We can make our game come to life with enemies with two more pieces of code. First, add this just before the end of didMove(to:)
:
sequence = [.oneNoBomb, .oneNoBomb, .twoWithOneBomb, .twoWithOneBomb, .three, .one, .chain]
for _ in 0 ... 1000 {
if let nextSequence = SequenceType.allCases.randomElement() {
sequence.append(nextSequence)
}
}
DispatchQueue.main.asyncAfter(deadline: .now() + 2) { [weak self] in
self?.tossEnemies()
}
That code fills the sequence
array with seven pre-written sequences to help players warm up to how the game works, then adds 1001 (the ...
operator means “up to and including”) random sequence types to fill up the game. Finally, it triggers the initial enemy toss after two seconds.
The way we generate random sequence type values is using the CaseIterable
protocol I mentioned earlier. If you cast your mind back, this is how we defined the SequenceType
enum:
enum SequenceType: CaseIterable {
case oneNoBomb, one, twoWithOneBomb, two, three, four, chain, fastChain
}
Note that it says enum SequenceType: CaseIterable
, and it means we’ll automatically get an allCases
property generated for our enum that contains each case in the enum in the order it was defined.
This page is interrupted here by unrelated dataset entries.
-- ==== Sys2Proof/Laws/Frame11.lean ====
section
/-! SUPPORT. What each operation keeps (see Keeps), in the order in which operations call each other: execCalSchedule to nsCommand. -/

set_option linter.unusedTactic false
set_option linter.unreachableTactic false
set_option Elab.async false

namespace Sys2Proof.Machine

theorem execCalSchedule_keeps {pm : Nat} {s0 : State} {h : HeadId} {kind : CalKind} {s : State} (hk : Keeps pm s0 s) {rb : State} (e : (execCalSchedule h kind s) = .next rb) (hm : Sub 0x200 pm := by first | with_reducible assumption | (refine Sub.of ?_ (by with_reducible assumption); with_unfolding_all rfl)) :
    Keeps pm s0 rb := by
  unfold execCalSchedule at e
  repeat' first
    | (injection e with e; subst e)
    | (cases e; done)
    | split at e
  all_goals try dsimp only
  all_goals repeat' first
    | with_reducible assumption
    | (with_reducible intro t; intros)
    | with_reducible refine foldl_keeps ?_ ?_
    | with_reducible refine requestCal_keeps ?_ 
    | with_reducible refine keeps_ite ?_ ?_
    | split
    | with_reducible refine Keeps.upd rfl rfl rfl rfl rfl rfl ?_

theorem showAnswer_keeps {pm : Nat} {s0 : State} {code : ℕ} {v : List Byte} {s : State} (hk : Keeps pm s0 s) (hm : Sub 0x400000 pm := by first | with_reducible assumption | (refine Sub.of ?_ (by with_reducible assumption); with_unfolding_all rfl)) :
    Keeps pm s0 (showAnswer code v s) := by
  unfold showAnswer
  try dsimp only
  repeat' first
    | with_reducible assumption
    | (with_reducible intro t; intros)
    | with_reducible refine foldl_keeps ?_ ?_
    | with_reducible refine keeps_ite ?_ ?_
    | split
    | with_reducible refine Keeps.upd rfl rfl rfl rfl rfl rfl ?_

theorem objectAccess_keeps {pm : Nat} {s0 : State} {p : Path} {index : ℕ} {sub : ℕ} {v : List Byte} {s : State} (hk : Keeps pm s0 s) (hm : Sub 0xbff5e40 pm := by first | with_reducible assumption | (refine Sub.of ?_ (by with_reducible assumption); with_unfolding_all rfl)) :
    Keeps pm s0 (objectAccess p index sub v s) := by
  unfold objectAccess
  try dsimp only
  repeat' first
    | with_reducible assumption
    | (with_reducible intro t; intros)
    | with_reducible refine foldl_keeps ?_ ?_
    | with_reducible refine dictWrite_keeps ?_ 
    | with_reducible refine dictWrite_keepsP ?_  (by assumption)
    | with_reducible refine showAnswer_keeps ?_ 
    | with_reducible refine keeps_ite ?_ ?_
    | split
    | with_reducible refine Keeps.upd rfl rfl rfl rfl rfl rfl ?_

theorem execCalReqKindsWrite_keeps {pm : Nat} {s0 : State} {p : Path} {v : Byte} {s : State} (hk : Keeps pm s0 s) {rb : State} (e : (execCalReqKindsWrite p v s) = .next rb) (hm : Sub 0xbff5e40 pm := by first | with_reducible assumption | (refine Sub.of ?_ (by with_reducible assumption); with_unfolding_all rfl)) :
    Keeps pm s0 rb := by
  unfold execCalReqKindsWrite at e
  repeat' first
    | (injection e with e; subst e)
    | (cases e; done)
    | split at e
  all_goals try dsimp only
  all_goals repeat' first
    | with_reducible assumption
    | (with_reducible intro t; intros)
    | with_reducible refine foldl_keeps ?_ ?_
    | with_reducible refine objectAccess_keeps ?_ 
    | with_reducible refine keeps_ite ?_ ?_
    | split
    | with_reducible refine Keeps.upd rfl rfl rfl rfl rfl rfl ?_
So, to generate lots of random sequence types we can use SequenceType.allCases.randomElement()
again and again.
The second change we're going to make is to remove enemies from the game when they fall off the screen. This is required, because our game mechanic means that new enemies aren't created until the previous ones have been removed. The exception to this rule are enemy chains, where multiple enemies are created in a batch, but even then the game won't continue until all enemies from the chain have been removed.
We're going to modify the update()
method so that:
- If we have active enemies, we loop through each of them.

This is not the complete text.